• Task requirements
What lines in the listing include "Bool"? Return a copy of each.

• Extracted records
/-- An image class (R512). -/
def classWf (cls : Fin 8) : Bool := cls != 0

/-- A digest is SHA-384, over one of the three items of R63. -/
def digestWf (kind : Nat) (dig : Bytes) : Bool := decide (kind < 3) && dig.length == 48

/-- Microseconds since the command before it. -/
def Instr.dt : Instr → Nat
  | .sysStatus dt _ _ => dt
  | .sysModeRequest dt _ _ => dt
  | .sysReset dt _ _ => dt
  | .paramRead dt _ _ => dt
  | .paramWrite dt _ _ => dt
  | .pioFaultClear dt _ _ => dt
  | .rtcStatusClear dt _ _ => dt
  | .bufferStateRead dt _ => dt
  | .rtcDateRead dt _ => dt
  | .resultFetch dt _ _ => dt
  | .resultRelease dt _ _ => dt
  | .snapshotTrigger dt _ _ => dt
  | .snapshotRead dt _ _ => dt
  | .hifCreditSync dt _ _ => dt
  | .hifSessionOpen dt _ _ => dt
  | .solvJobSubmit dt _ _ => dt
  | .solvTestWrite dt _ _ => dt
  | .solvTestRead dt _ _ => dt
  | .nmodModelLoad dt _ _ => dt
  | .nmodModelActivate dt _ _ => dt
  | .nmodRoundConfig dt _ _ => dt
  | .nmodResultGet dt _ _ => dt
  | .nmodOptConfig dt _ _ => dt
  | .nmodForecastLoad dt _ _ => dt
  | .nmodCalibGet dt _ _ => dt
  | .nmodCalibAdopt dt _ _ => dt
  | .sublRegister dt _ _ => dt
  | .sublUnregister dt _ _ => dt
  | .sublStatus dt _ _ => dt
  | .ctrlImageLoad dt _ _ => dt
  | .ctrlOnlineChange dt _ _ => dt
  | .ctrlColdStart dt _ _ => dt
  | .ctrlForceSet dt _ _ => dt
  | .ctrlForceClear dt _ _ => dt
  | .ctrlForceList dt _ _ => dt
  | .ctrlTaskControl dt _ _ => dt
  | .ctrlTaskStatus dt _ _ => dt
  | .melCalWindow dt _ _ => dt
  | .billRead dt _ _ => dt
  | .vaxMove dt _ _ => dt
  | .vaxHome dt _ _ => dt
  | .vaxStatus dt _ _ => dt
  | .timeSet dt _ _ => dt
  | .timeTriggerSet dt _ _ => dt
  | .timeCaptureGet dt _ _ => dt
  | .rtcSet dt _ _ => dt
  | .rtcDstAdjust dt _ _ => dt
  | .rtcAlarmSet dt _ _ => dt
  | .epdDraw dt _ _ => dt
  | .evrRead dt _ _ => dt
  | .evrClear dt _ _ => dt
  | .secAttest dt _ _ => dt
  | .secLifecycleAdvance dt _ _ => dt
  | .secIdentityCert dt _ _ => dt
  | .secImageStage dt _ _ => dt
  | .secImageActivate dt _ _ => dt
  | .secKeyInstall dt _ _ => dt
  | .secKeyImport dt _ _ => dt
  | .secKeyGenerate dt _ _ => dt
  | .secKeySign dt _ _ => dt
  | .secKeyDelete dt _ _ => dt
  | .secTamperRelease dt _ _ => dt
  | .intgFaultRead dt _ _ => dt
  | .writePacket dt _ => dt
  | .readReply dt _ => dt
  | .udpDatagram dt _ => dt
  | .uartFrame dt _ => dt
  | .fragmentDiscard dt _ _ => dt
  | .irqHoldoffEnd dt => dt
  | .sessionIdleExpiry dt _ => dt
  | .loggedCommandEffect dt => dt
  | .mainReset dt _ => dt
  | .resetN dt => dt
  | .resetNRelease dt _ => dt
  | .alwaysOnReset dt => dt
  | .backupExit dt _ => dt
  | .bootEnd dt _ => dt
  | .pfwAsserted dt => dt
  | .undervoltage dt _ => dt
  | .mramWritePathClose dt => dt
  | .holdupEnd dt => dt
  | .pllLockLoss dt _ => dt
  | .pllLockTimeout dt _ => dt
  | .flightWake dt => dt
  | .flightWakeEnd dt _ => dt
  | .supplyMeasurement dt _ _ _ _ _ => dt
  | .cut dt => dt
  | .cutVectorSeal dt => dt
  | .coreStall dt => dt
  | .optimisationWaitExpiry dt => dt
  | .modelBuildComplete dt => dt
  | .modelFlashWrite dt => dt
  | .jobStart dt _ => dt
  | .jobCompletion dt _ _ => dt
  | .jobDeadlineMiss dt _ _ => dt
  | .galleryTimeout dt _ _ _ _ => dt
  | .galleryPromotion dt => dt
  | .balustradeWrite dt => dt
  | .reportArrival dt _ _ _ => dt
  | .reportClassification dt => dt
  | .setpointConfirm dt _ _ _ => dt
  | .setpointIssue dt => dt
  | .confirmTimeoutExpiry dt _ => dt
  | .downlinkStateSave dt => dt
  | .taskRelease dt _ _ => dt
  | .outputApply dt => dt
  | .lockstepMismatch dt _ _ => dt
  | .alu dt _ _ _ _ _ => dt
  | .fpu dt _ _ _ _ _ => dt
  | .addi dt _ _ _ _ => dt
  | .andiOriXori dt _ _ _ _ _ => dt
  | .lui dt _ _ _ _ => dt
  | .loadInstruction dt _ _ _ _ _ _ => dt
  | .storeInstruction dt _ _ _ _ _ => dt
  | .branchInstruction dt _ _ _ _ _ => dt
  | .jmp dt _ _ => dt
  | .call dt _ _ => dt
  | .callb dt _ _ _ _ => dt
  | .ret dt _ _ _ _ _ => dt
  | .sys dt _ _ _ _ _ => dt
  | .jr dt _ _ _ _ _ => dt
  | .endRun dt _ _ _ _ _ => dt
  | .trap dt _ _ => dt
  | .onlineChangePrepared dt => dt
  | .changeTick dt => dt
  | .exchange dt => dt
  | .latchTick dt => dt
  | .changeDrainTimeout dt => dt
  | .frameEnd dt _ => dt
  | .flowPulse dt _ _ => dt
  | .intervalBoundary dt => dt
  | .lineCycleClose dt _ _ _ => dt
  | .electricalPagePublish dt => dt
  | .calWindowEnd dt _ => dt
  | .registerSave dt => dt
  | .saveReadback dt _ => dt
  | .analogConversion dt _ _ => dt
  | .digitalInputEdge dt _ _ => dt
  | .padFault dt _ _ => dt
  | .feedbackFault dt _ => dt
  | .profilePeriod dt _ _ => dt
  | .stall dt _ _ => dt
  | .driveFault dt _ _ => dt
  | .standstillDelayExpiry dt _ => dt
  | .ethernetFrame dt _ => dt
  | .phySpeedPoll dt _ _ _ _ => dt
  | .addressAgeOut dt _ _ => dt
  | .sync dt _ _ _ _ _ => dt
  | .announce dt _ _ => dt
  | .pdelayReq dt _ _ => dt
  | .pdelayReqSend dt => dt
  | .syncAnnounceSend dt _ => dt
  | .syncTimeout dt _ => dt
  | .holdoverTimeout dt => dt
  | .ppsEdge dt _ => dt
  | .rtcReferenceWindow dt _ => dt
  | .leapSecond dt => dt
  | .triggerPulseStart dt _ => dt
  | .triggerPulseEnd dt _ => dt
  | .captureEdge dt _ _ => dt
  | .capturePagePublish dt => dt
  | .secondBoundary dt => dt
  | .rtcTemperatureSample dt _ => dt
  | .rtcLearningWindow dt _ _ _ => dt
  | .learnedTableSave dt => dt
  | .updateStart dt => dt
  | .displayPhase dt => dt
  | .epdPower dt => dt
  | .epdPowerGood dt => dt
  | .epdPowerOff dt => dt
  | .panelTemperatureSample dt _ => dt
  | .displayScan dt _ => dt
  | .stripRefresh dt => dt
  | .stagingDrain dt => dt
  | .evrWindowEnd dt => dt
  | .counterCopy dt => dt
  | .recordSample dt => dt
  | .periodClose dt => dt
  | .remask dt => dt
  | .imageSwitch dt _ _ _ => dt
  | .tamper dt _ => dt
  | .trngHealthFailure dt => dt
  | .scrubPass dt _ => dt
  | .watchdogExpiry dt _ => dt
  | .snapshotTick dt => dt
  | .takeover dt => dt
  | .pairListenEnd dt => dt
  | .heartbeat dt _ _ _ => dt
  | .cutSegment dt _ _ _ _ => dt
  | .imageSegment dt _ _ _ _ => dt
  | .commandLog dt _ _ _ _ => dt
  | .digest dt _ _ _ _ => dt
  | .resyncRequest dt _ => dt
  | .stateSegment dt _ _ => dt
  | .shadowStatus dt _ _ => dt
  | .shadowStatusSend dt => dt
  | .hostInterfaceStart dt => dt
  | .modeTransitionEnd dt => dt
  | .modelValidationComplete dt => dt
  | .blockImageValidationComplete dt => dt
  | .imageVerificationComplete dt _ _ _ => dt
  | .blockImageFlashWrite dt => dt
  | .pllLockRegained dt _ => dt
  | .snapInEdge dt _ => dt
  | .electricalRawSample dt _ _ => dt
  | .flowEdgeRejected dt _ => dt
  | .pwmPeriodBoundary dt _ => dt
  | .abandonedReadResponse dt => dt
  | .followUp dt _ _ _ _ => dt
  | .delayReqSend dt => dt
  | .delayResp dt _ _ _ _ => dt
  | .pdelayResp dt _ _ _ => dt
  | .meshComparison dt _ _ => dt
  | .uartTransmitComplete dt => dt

• Output of the task
def classWf (cls : Fin 8) : Bool := cls != 0
def digestWf (kind : Nat) (dig : Bytes) : Bool := decide (kind < 3) && dig.length == 48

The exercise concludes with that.